**Task details**
In the data that follows, every line containing the word "present" should be returned.

(Dataset entries)
※ ※ ※

-- ==== Sys2Proof/Machine/Records.lean ====
section
/-! DEFINITION. The records that cross the block's ports (00_scope.md R2): the request and the response (30_encoding.md
R70, R71), the log record (R84, 60_exceptions.md R177), the page-mapping entry (20_memory.md R60), and the elements of the
one input sequence in which requests and page-mapping changes are serialised (00_scope.md R5, 20_memory.md R68). -/

namespace Sys2Proof.Machine

/-- A request as it stands at the request port (30_encoding.md R70). Every field is present; one the operation does not
use is ignored. -/
structure Request where
  /-- selects the operation -/
  cmd : Byte
  /-- guest address (XLATE) or physical address -/
  addr : Word := 0
  /-- data to write -/
  wdata : Word := 0
  /-- byte length of a DUMP -/
  len : Word := 0
  /-- `none` is `Fail` -/
  image : Image := none
  /-- 1 if the host opened the log sink -/
  sinkOk : Bool := false
deriving DecidableEq, Repr

/-- The four `status` values (30_encoding.md R81); `Status.code` gives their numbers. -/
inductive Status where
  | ok
  | imageLoadError
  | logSinkError
  | badCommand
deriving DecidableEq, Repr

/-- A response (30_encoding.md R71), with the defaults of that rule. -/
structure Response where
  status : Status := .ok
  rdata : Word := 0
  dump : List (Word × Word) := []
deriving DecidableEq, Repr

/-- The operation of a log record (60_exceptions.md R177). Code 3 of R84 is unused and has no constructor. -/
inductive LogOp where
  | read
  | write
  | translationMiss
deriving DecidableEq, Repr

/-- A log record (60_exceptions.md R177, widths of 30_encoding.md R84). -/
structure LogRecord where
  op : LogOp
  addr : Word
  size : Byte
deriving DecidableEq, Repr

/-- A present entry of the page mapping (20_memory.md R60). -/
structure PageEntry where
  base : Word
  valid : Bool
deriving DecidableEq, Repr

/-- The pseudo-requests of 30_encoding.md R83. -/
inductive Pseudo where
  | vrd8 (va : Word)
  | vrd16 (va : Word)
  | vrd32 (va : Word)
  | vwr8 (va d : Word)
  | vwr16 (va d : Word)
  | vwr32 (va d : Word)
  | vcrdd (va : Word)
  | vcrdi (va : Word)
  | vcwrd (va d : Word)
  | vcwri (va d : Word)
deriving DecidableEq, Repr

/-- One element of the serialised input sequence: a request, a pseudo-request (two requests back to back, R83), or the
MMU-setup actor's change of one page's entry (10_state.md R30; `none` makes the page absent). -/
inductive Event where
  | request (r : Request)
  | pseudo (p : Pseudo)
  | setPage (vpn : Vpn) (entry : Option PageEntry)
deriving DecidableEq, Repr

end Sys2Proof.Machine
end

※ ※ ※

**Answer for the task**
/-- A request as it stands at the request port (30_encoding.md R70). Every field is present; one the operation does not
/-- A present entry of the page mapping (20_memory.md R60). -/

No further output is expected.